(Stored data)
====

-- ==== Sys2Proof/Machine/Ops.lean ====
section
/-! DEFINITION. The named operations every family shares: messages out, the accession record, free values, memory
under its checks, mailboxes, resets, and the settling of interrupts that ends every command. -/

namespace Sys2Proof.Machine

/-- A message leaves the block. -/
def State.out (s : State) (o : Out) : State := s.onSent fun l => o :: l

/-- An entry of the accession record, newest first. -/
def State.record (s : State) (e : AccEntry) : State := s.onKeep fun k => { k with record := e :: k.record }

/-- `n` free bytes, and the state with the free-value counter advanced (log 2). -/
def State.freeBytes (s : State) (n : Nat) : List Byte := (List.range n).map fun i => Config.freeByte (s.freeCount + i)

/-- The state after `n` free bytes were taken. -/
def State.tookFree (s : State) (n : Nat) : State := s.onFreeCount (· + n)

/-! ### Bytes of a memory -/

/-- `n` bytes of a memory from an address. -/
def rdBytes (m : Tab Byte) (a n : Nat) : List Byte := (List.range n).map fun i => m.get (a + i)

/-- Bytes written to a memory from an address upward; the canonical form is kept. -/
def wrBytes (m : Tab Byte) (a : Nat) : List Byte → Tab Byte
  | [] => m
  | b :: r => wrBytes (m.set a b) (a + 1) r

/-- Every byte of a range erased: it reads as an unlisted byte does. -/
def clearRange (m : Tab Byte) (a n : Nat) : Tab Byte := m.keep fun k _ => !(decide (a ≤ k) && decide (k < a + n))

/-! ### Scratchpad (R130 to R144) -/

/-- Bytes of one channel's scratchpad. -/
def spChanBytes : Nat := 0x1800000

/-- Bytes of a bank. -/
def bankBytes : Nat := 0x80000

/-- The key of a scratchpad byte: channel and local address without its window. -/
def spKey (ch addr : Nat) : Nat := ch * spChanBytes + addr % 0x2000000

/-- Whether a bank is unpowered (R144). -/
def State.bankOff (s : State) (ch bank : Nat) : Bool := decide (24 ≤ bank) && !(s.spad.chan.get ch).sphOn

/-- The LOAN register of a bank. -/
def State.loanOf (s : State) (ch bank : Nat) : LoanReg := s.spad.loans.get (48 * ch + bank)

/-- What a check of an access says (R131, R132, R144, R130). -/
inductive Acc where
  | ok | loan | off | bad
deriving DecidableEq, Repr, Inhabited

/-- An activity's access to one bank (R131). -/
def State.bankAcc (s : State) (a : Nat) (isWrite : Bool) (bank : Nat) : Acc :=
  if 48 ≤ bank then .bad
  else if s.bankOff (a / 16) bank then .off
  else
    let l := s.loanOf (a / 16) bank
    if l.owned && l.owner.toNat == a % 16 then .ok
    else if !isWrite && l.share.getLsbD (a % 16) then .ok
    else .loan
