/-- The STATUS word of an outcome (R161). -/
def statusWord (code : Nat) (late : Bool) (tick : Nat) : Word :=
  BitVec.ofNat 32 (code + (if late then 256 else 0) + 65536 * (tick % 65536))

/-- The queue writes STATUS and then clears OWN in its descriptor, each under the loan check (R158 step 3). -/
def State.descWriteBack (s : State) (a at' code : Nat) (late : Bool) : State :=
  let w := fun (s : State) (addr : Nat) (b : List Byte) =>
    match s.spAcc a true addr b.length with
    | .ok => s.spWrite (a / 16) addr b
    | r => s.spRefused a r
  w (w s (at' + 4) (toLe 4 (statusWord code late s.tick.num).toNat)) (at' + 2 * 0x2000000) [1, 0, 0, 0]

/-- The program a descriptor's 64 bytes spell (R157). -/
def descProg (d : List Byte) : Prog :=
  { src := BitVec.ofNat 64 (u64 d 8), dst := BitVec.ofNat 64 (u64 d 16), count := u32 d 24,
    srcW := u32 d 0 / 16 % 8, dstW := u32 d 0 / 256 % 8, pace := (u32 d 0).testBit 2,
    n0 := u16 d 28, n1 := u16 d 30, n2 := u16 d 32,
    step0 := BitVec.ofNat 32 (u32 d 36), step1 := BitVec.ofNat 32 (u32 d 40), step2 := BitVec.ofNat 32 (u32 d 44),
    step3 := BitVec.ofNat 32 (u32 d 48), step4 := BitVec.ofNat 32 (u32 d 52), step5 := BitVec.ofNat 32 (u32 d 56) }

/-- Whether an activity owns a powered or unpowered bank of its channel. -/
def State.ownsBank (s : State) (a bank : Nat) : Bool :=
  decide (bank < 48) && (s.loanOf (a / 16) bank).owned && (s.loanOf (a / 16) bank).owner.toNat == a % 16

/-- A local address that may hold a descriptor: WINDOW and BYTE 0, in a bank the activity owns (R158). -/
def State.descAddrOk (s : State) (a addr : Nat) : Bool :=
  addr % 64 == 0 && addr / 0x2000000 == 0 && s.ownsBank a (addr / bankBytes)

/-- Whether a descriptor is malformed (R158): reserved bits of CTRL or NEXT, bytes 34 and 35, or a NEXT that names no
word of a bank the activity owns; a LAST descriptor names no next one (log 20). -/
def State.descBad (s : State) (a : Nat) (d : List Byte) : Bool :=
  let c := u32 d 0
  let nx := u32 d 60
  c.testBit 3 || c.testBit 7 || c / 2048 != 0 || u16 d 34 != 0 || nx / 2 ^ 25 != 0 || nx % 64 != 0
    || (!c.testBit 1 && !s.descAddrOk a nx)

/-- What the check of a program says: BAD_PROGRAM before RANGE_FAULT (R150). -/
def State.progCode (s : State) (a : Nat) (p : Prog) : Nat :=
  if !progOk p (s.b.dq a).paceFifo then 6 else if !s.progInRange a p then 4 else 0

/-- The queue with a program in hand, before its first beat. -/
def State.progStart (s : State) (a : Nat) (p : Prog) : State :=
  (s.onQueue a fun q => { q with
    state := .active, prog := p, pos := 0, started := false, isOpen := false, pendCode := none, hold := [] }).paceUpdate a

/-- One descriptor of a chain is read and started, or ends the chain (R158); `chained` says it is not the head. -/
def State.descRun (s : State) (a addr : Nat) (chained : Bool) : State :=
  if !s.descAddrOk a addr then s.queueEnd a 9
  else match s.spAcc a false addr 64 with
  | .ok =>
    let d := s.spGet (a / 16) addr 64
    if !(u32 d 0).testBit 0 then
      if chained then s.queueEnd a 0
      else ((s.onQueue a fun q => { q with state := .idle, descAt := none, stop := .none, empty := true }).evQueue a
        3).copyOutcome a 0
    else
      let s1 := s.onQueue a fun q => { q with
        descAt := some addr, descLast := (u32 d 0).testBit 1, descNext := BitVec.ofNat 27 (u32 d 60), chained := chained }
      let code := if s1.descBad a d then 9 else s1.progCode a (descProg d)
      if code = 0 then s1.progStart a (descProg d)
      else (s1.descWriteBack a addr code false).queueEnd a code
  | r => (s.spRefused a r).queueEnd a 3

/-- GO reaches the queue (R158, R164): dropped with GO_BUSY while a transfer is in hand, else the register program or
the chain starts. -/
def State.queueGo (s : State) (a : Nat) : State :=
  if (s.queue a).busy then s.evQueue a 2
  else
    let s1 := s.onQueue a fun q => { q with
      state := .active, bytes := 0, stop := .none, descAt := none, chained := false, empty := false, pendCode := none }
    if (s.b.dq a).mode = 1 then s1.descRun a (s.queue a).chainHead.toNat false
    else
      let p := (s.queue a).regs
      let code := s1.progCode a p
      if code = 0 then s1.progStart a p else s1.queueEnd a code

/-- An op loads the queue with a program and starts it, in place of a GO (R148, R163, R199). -/
def State.queueLoad (s : State) (a : Nat) (p : Prog) : State :=
  if (s.queue a).busy then s.evQueue a 2
  else
    let s1 := s.onQueue a fun q => { q with
      regs := p, state := .active, bytes := 0, stop := .none, descAt := none, chained := false, empty := false
      pendCode := none }
    let code := s1.progCode a p
    if code = 0 then s1.progStart a p else s1.queueEnd a code

/-- The rank of a stop: a later cause replaces only a lower one (R161). -/
def QStop.rank : QStop → Nat
  | .none => 0
  | .cut => 1
  | .aborted => 2
  | .revoked => 3

/-- The outcome code of a stop (R160). -/
def QStop.code : QStop → Nat
  | .none => 0
  | .cut => 1
  | .revoked => 2
  | .aborted => 10

/-- A stop asked of a queue (R158, R162): between two descriptors it ends the chain at once and touches neither the
finished nor the next one; otherwise it waits for the next beat. -/
def State.queueStop (s : State) (a : Nat) (w : QStop) : State :=
  let q := s.queue a
  if !q.busy then s
  else if q.chained && !q.started && q.pendCode.isNone then s.queueEnd a w.code
  else if q.stop.rank < w.rank then s.onQueue a fun q => { q with stop := w } else s

/-! ### Beats (R151 to R154, R160 to R162) -/

/-- The row and the offset in it of the destination byte at a position. -/
def Prog.rowStart (p : Prog) (isDst : Bool) (row : Nat) : Int :=
  let i0 := row % p.n0
  let i1 := row / p.n0 % p.n1
  let i2 := row / (p.n0 * p.n1)
  let st := if isDst then p.dstSteps else p.srcSteps
  let base := if isDst then adAddr p.dst else adAddr p.src
  (base : Int) + i0 * st.getD 0 0 + i1 * st.getD 1 0 + i2 * st.getD 2 0

/-- Bytes a program moves in all. -/
def Prog.total (p : Prog) : Nat := p.count * p.n0 * p.n1 * p.n2

/-- Whether an activity holds a reservation now (R32). -/
def State.holds (s : State) (a cls inst : Nat) : Bool :=
  (s.acts.get a).held.any fun h => h.cls == cls && h.inst == inst

/-- The reservations a beat crosses (R154). -/
def State.beatLicensed (s : State) (a : Nat) (p : Prog) : Bool :=
  let n := a / 16
  let lane := (s.b.dq a).ringLane
  (match adSpace p.src with
    | 1 => s.holds a 7 (adChan p.src) && (adChan p.src == n || s.holds a 8 n)
    | 2 => s.holds a 10 0 && s.holds a 8 n
    | 3 => fifoIsDst (adAddr p.src) || decide (4 ≤ adAddr p.src) || s.holds a 8 n
    | 4 => s.holds a 9 lane && s.holds a 8 n
    | _ => true)
  && (match adSpace p.dst with
    | 1 => s.holds a 7 n
    | 2 => s.holds a 10 0 && s.holds a 8 0x11
    | 3 => decide (adAddr p.dst < 0x20) || s.holds a 8 0x10
    | 4 => s.holds a 9 lane && s.holds a 8 0x12
    | _ => true)

/-- Whether a host window serves transfers: enabled, the link up, and for a tenant whose TDI is RUN the selective
stream Secure (R350). -/
def State.winServes (s : State) (w k : Nat) : Bool :=
  (s.host.wins.get w).enabled && s.host.linkUp
    && (k == 0 || match s.b.tentOf k with
      | some t => (s.host.tdis.get t.vf).state != .run || (s.host.streams.get t.vf).secure
      | none => true)

/-- A window's transfer ended with HOST_ERROR (R345, R350). -/
def State.winFault (s : State) (w k : Nat) : State :=
  let s1 := s.onHost fun h => { h with wins := h.wins.upd w fun x => { x with fault := true } }
  match s.b.tentOf k with
  | some t => s1.evVf t.vf 3
  | none => s1

/-- Whether an activity's ring lane has an UP path in its direction (R333). -/
def State.laneUp (s : State) (a : Nat) : Bool :=
  match s.ring.laneDir.get (s.b.dq a).ringLane with
  | 0 => false
  | d => (s.ring.ports.get (d - 1)).state == .up

/-- Whether a lane whose direction changed must wait: frames of it in the old direction are not yet acknowledged (R333). -/
def State.laneWaits (s : State) (a : Nat) : Bool :=
  match s.ring.laneDir.get (s.b.dq a).ringLane with
  | 0 => false
  | d => (s.ring.ports.get (2 - d)).replay.any fun f => f.lane == (s.b.dq a).ringLane

/-- What a source access gives: bytes, or an outcome code with the state its refusal leaves; `none` for the bytes of a
beat that must wait. -/
structure Fetch where
  st : State
  bytes : List Byte := []
  code : Nat := 0
  wait : Bool := false
  reset : Bool := false

/-- One source read of `n` bytes at an offset of the side's space (R153, R154). -/
def State.srcRead (s : State) (a : Nat) (p : Prog) (addr n line : Nat) (inBytes : List Byte) : Fetch :=
  let k := s.b.tenantOf a
  match adSpace p.src with
  | 0 => match s.spAcc a false addr n with
    | .ok => { st := s, bytes := s.spGet (a / 16) addr n }
    | r => { st := s.spRefused a r, code := 3 }
  | 1 =>
    let t := adChan p.src
    match s.rangeRead k t addr n line with
    | .ok => { st := s.copyTouch a t addr n, bytes := s.gdGet t addr n }
    | r => { st := s.readFailed a t addr r, code := 5, reset := r == .uncorr || r == .mac }
  | 2 => if s.winServes (adWin p.src) k then { st := s, bytes := sliceZ inBytes 0 n }
    else { st := s.winFault (adWin p.src) k, code := 7 }
  | 3 =>
    let f := adAddr p.src
    if s.fifoFill a f < n then { st := s, wait := true }
    else if f ≤ 3 then
      { st := s.onIng fun g => { g with rx := g.rx.upd (4 * a + f) fun x => x.pop n }
        bytes := (s.ing.rx.get (4 * a + f)).data.take n }
    else
      { st := s.onDma fun d => { d with fifos := d.fifos.upd (a / 16 * 256 + f) fun x => x.pop n }
        bytes := (s.dma.fifos.get (a / 16 * 256 + f)).data.take n }
  | _ => if s.laneUp a then { st := s, bytes := sliceZ inBytes 0 n } else { st := s, code := 8 }

/-- Whether a destination FIFO has room for a beat (R156). -/
def State.dstRoom (s : State) (a : Nat) (p : Prog) (n : Nat) : Bool :=
  adSpace p.dst != 3 || decide (s.fifoFill a (adAddr p.dst) + n ≤ 64 * fifoCap (adAddr p.dst))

====

**TASK DESCRIPTION:**
Retype only the stretch of lines above starting at the one with "(R153, R154). -/" and stopping at the one with "match s.rangeRead k t addr n line with", exactly as written, with both kept.

**ANSWER FOR THIS EXERCISE:**
/-- One source read of `n` bytes at an offset of the side's space (R153, R154). -/
def State.srcRead (s : State) (a : Nat) (p : Prog) (addr n line : Nat) (inBytes : List Byte) : Fetch :=
  let k := s.b.tenantOf a
  match adSpace p.src with
  | 0 => match s.spAcc a false addr n with
    | .ok => { st := s, bytes := s.spGet (a / 16) addr n }
    | r => { st := s.spRefused a r, code := 3 }
  | 1 =>
    let t := adChan p.src
    match s.rangeRead k t addr n line with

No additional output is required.